[Opening PROVIDED DATA section]
-- ==== Sys2Proof/Certificates/Slice0/Obligations.lean ====
section
/-! DEFINITION. The statements for the provers. A meaning's result is stated as an equation with the whole next state, so that it
is the completion, the result and the frame at once: whatever the equation does not change is unchanged. Numbers are spelled
from the rules, not by calling the function that computes them. -/

open Sys2Proof Sys2Proof.Machine

namespace Sys2Proof.Statements

/-- `w` is the speed operand `v` brought into `[0, FS]` (R11). -/
def ClampedSpeed (v w : Word) : Prop := (w.toNat : Int) = max 0 (min v.toInt 100000000)

/-- `w` is the rate operand `v`, a non-positive one replaced by 1 (R12). -/
def PositiveRate (v w : Word) : Prop := (w.toNat : Int) = if v.toInt ≤ 0 then 1 else v.toInt

/-- `n` is the distance `dist` (signed micrometres) in pulses at `ppm` (unsigned 16.16), rounded to nearest, halves up (R14). -/
def RoundedPulses (dist ppm : Word) (n : Nat) : Prop :=
  (dist.toInt ≤ 0 → n = 0) ∧
  (0 < dist.toInt → n * 65536000000 ≤ dist.toInt.toNat * ppm.toNat + 32768000000 ∧
    dist.toInt.toNat * ppm.toNat + 32768000000 < (n + 1) * 65536000000)

/-- `pad` is the padding count for the target `tgt` when the padding distance is worth `raw` pulses (R194). -/
def ShrunkPadding (tgt raw pad : Nat) : Prop := pad = if 2 * raw > tgt then tgt / 2 else raw

/-- The result bits after an immediate command: success, no cause (R122, R126). -/
def succeeded (f : Flags) : Flags := { f with done := true, result := true, cause := .none }

/-- The result bits after the acceptance of a command that runs on (R122). -/
def accepted (f : Flags) : Flags := { f with done := false, result := false, cause := .none }

/-- The command `i` is refused with `BUSY` outside `IDLE`, and nothing but `CMDERR` and `ERRC` changes (R98, R123). -/
def BusyRefused (i : Instr) : Prop :=
  ∀ s : State, s.seq ≠ .idle →
    exec i s = .next { s with flags := { s.flags with cmderr := true, errc := .busy } }

/-- What accepting a move of positive distance in `s` leaves, with direction `dir` and cruise operand `cruise` (R195). -/
def MoveBegun (s : State) (dir : Bool) (cruise : Word) (t : State) : Prop :=
  ∃ (tgt raw pad : Nat) (cr ps rate : Word),
    RoundedPulses s.opd.mvDist s.cfg.ppm tgt ∧ tgt ≤ 140737488 ∧
    RoundedPulses s.opd.mvPadDist s.cfg.ppm raw ∧ ShrunkPadding tgt raw pad ∧
    ClampedSpeed cruise cr ∧ ClampedSpeed s.opd.mvPadSpeed ps ∧ PositiveRate s.cfg.rateRun rate ∧
    t = { s with
      seq := .mvRun
      flags := accepted s.flags
      dir := dir
      ctrl := { s.ctrl with fgEn := true }
      pulse := { s.pulse with pcnt := 0 }
      slew := { s.slew with slTarget := if 0 < pad then ps else cr, slRate := rate }
      move := { pDir := dir, pTarget := BitVec.ofNat 32 tgt, pCruise := cr, pPadn := BitVec.ofNat 32 pad, pPadspd := ps,
                pTimeout := s.opd.mvTimeout, pStallwin := s.opd.mvStallWin }
      moveRun := { tStart := s.pins.timeUs, wStart := s.pins.timeUs, wCount := 0 } }

/-- The timestamps are in order (R278). -/
def InOrder (ts : List Stamp) : Prop := ts.Pairwise (fun a b => a.toNat ≤ b.toNat)

/-- Inputs that bring no edge event and no reset, and no `clk` edge (whose detector could deliver one). -/
def BringsNoEdge : Input → Prop
  | .time _ | .fg _ | .bus _ | .iterate => True
  | .rst level => level = true
  | .edge | .clk _ => False

/-- The nudge waits: out of reset, in `HD_NUDGE`, with the quota not met (R306). -/
def NudgeWaits (s : State) : Prop :=
  s.pins.rstN = true ∧ s.seq = .hdNudge ∧ s.pulse.pcnt.toNat < s.hold.hQuota.toNat

/-- The input `e` delivers no edge event to `s` and does not reset it: a `clk` edge delivers one exactly when the detector holds a
rise (R36, R144). -/
def DeliversNoEdge (s : State) : Input → Prop
  | .time _ | .fg _ | .bus _ | .iterate => True
  | .rst level => level = true
  | .edge => False
  | .clk _ => ¬ (s.hidden.fgS2 = true ∧ s.hidden.fgPrev = false)

/-- The states of the sequencer that are settle loops (R131). -/
def IsSettle (q : Seq) : Prop :=
  q = .mvStopOk ∨ q = .mvStopFail ∨ q = .hdSettle ∨ q = .hdNudgeStop ∨ q = .brkSettle

end Sys2Proof.Statements

open Sys2Proof.Statements

/-! ### Encoding -/

/-- R96: bits 31:9 first, then the opcode, then bit 8; a word that passes decodes to the command of its opcode and direction. -/
def Obligations.DecodingChecksInOrder : Prop :=
  ∀ w : Word,
    (w.toNat / 512 ≠ 0 → decode w = .refused .rsvd) ∧
    (w.toNat / 512 = 0 → 8 < w.toNat % 256 → decode w = .refused .undef) ∧
    (w.toNat / 512 = 0 → w.toNat % 256 ≤ 8 → w.toNat / 256 % 2 = 1 → w.toNat % 256 ∉ [1, 4, 7] →
      decode w = .refused .rsvd) ∧
    (w.toNat / 512 = 0 → w.toNat % 256 ≤ 8 → (w.toNat / 256 % 2 = 1 → w.toNat % 256 ∈ [1, 4, 7]) →
      ∃ i, decode w = .command i ∧ (opcodeOf i).toNat = w.toNat % 256 ∧
        directionOf i = decide (w.toNat / 256 % 2 = 1))

/-- Decode and encode agree in both directions: a word decodes to a command exactly when it is that command's word (from the
rows of R94 and the decoder of R96). -/
def Obligations.DecodeIffEncode : Prop :=
  ∀ (w : Word) (i : Instr), decode w = .command i ↔ w = encode i

/-- The full words that R94 lists decode to the commands it lists them for. (R94 counts them as thirteen; the list has twelve,
log entry 5.) -/
def Obligations.ListedWordsDecode : Prop :=
  decode 0x00000000#32 = .command .nop ∧ decode 0x00000001#32 = .command (.move false) ∧
  decode 0x00000101#32 = .command (.move true) ∧ decode 0x00000002#32 = .command .wind ∧
  decode 0x00000003#32 = .command .unwind ∧ decode 0x00000004#32 = .command (.hold false) ∧
  decode 0x00000104#32 = .command (.hold true) ∧ decode 0x00000005#32 = .command .brake ∧
  decode 0x00000006#32 = .command .settgt ∧ decode 0x00000007#32 = .command (.setdir false) ∧
  decode 0x00000107#32 = .command (.setdir true) ∧ decode 0x00000008#32 = .command .rdrst

/-! ### Issue and refusal -/

/-- When the next input is a host write to `CMD` whose word decodes to a command, the step is the meaning of that command on the
state with the input taken off; and the word placed by `withFetchWord` (the model's choice of how a command comes to run, log entry 3)
is run by the very next step. -/
def Obligations.StepRunsTheWrittenCommand : Prop :=
  (∀ (s : State) (off : Offset) (w : Word) (i : Instr) (rest : List Input),
    s.script = .bus (.write off w) :: rest → s.pins.rstN = true → off.toNat / 4 = 0 → decode w = .command i →
      step s = exec i { s with script := rest }) ∧
  (∀ (s : State) (i : Instr),
    step (s.withFetchWord 32 (encode i).toNat) = exec i { s with pins := { s.pins with rstN := true } })

/-- R98: a legal word written while `SEQ` is not `IDLE`, NOP included, is refused with `BUSY`; nothing but `CMDERR` and `ERRC`
changes. -/
def Obligations.LegalWordWhileRunningIsBusy : Prop :=
  ∀ (s : State) (off : Offset) (w : Word) (i : Instr),
    s.pins.rstN = true → s.seq ≠ .idle → off.toNat / 4 = 0 → decode w = .command i →
      perform (.bus (.write off w)) s = .next { s with flags := { s.flags with cmderr := true, errc := .busy } }

/-- R97, R99, R123: an illegal word written to `CMD` records its own code in every state of the sequencer, and nothing but
`CMDERR` and `ERRC` changes. -/
def Obligations.IllegalWordRecordsItsCode : Prop :=
  ∀ (s : State) (off : Offset) (w : Word) (c : ErrCode),
    s.pins.rstN = true → off.toNat / 4 = 0 → decode w = .refused c →
      (c = .undef ∨ c = .rsvd) ∧
      perform (.bus (.write off w)) s = .next { s with flags := { s.flags with cmderr := true, errc := c } }

/-- R260: nothing faults and nothing is refused by the model; every step answers a next state. -/
def Obligations.EveryStepAnswersNext : Prop := ∀ s : State, ∃ t, step s = .next t

/-! ### The commands -/

/-- R125: the word 0 is NOP, which reports success and changes nothing else; outside `IDLE` it is refused. -/
def Obligations.NopReportsSuccessOnly : Prop :=
  decode 0x00000000#32 = .command .nop ∧
  (∀ s : State, s.seq = .idle → exec .nop s = .next { s with flags := succeeded s.flags }) ∧
  BusyRefused .nop ∧
  ∃ t, exec .nop State.reset = .next t ∧ memRead 0x04#8 t = 0x00000106#32

/-- R172: SETTGT records the clamped speed and the positive rate, reports success, and moves nothing. -/
def Obligations.SettgtRecordsTargetAndRate : Prop :=
  decode 0x00000006#32 = .command .settgt ∧
  (∀ s : State, s.seq = .idle → ∃ tgt rate : Word,
    ClampedSpeed s.opd.slArgSpeed tgt ∧ PositiveRate s.opd.slArgRate rate ∧
    exec .settgt s = .next { s with
      flags := succeeded s.flags, slew := { s.slew with slTarget := tgt, slRate := rate } }) ∧
  BusyRefused .settgt

/-- R173: BRAKE commands zero at the braking rate, goes to `BRK_SETTLE` and has not completed. -/
def Obligations.BrakeCommandsZeroAndSettles : Prop :=
  decode 0x00000005#32 = .command .brake ∧
  (∀ s : State, s.seq = .idle → ∃ rate : Word,
    PositiveRate s.cfg.rateBrake rate ∧
    exec .brake s = .next { s with
      seq := .brkSettle, flags := accepted s.flags, slew := { s.slew with slTarget := 0, slRate := rate } }) ∧
  BusyRefused .brake

/-- R174: SETDIR sets the direction line to `D`, whatever the speed, and reports success. -/
def Obligations.SetdirSetsTheDirectionLine : Prop :=
  decode 0x00000007#32 = .command (.setdir false) ∧ decode 0x00000107#32 = .command (.setdir true) ∧
  (∀ (s : State) (d : Bool), s.seq = .idle →
    exec (.setdir d) s = .next { s with flags := succeeded s.flags, dir := d }) ∧
  ∀ d : Bool, BusyRefused (.setdir d)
[Closing PROVIDED DATA section]
▶ **WORK TO COMPLETE**:
Please reproduce exactly the lines from the first one of the records above through the line containing "is the completion, the", both included, and nothing else.

▶ **THE COMPLETED TASK**:
-- ==== Sys2Proof/Certificates/Slice0/Obligations.lean ====
section
/-! DEFINITION. The statements for the provers. A meaning's result is stated as an equation with the whole next state, so that it
is the completion, the result and the frame at once: whatever the equation does not change is unchanged. Numbers are spelled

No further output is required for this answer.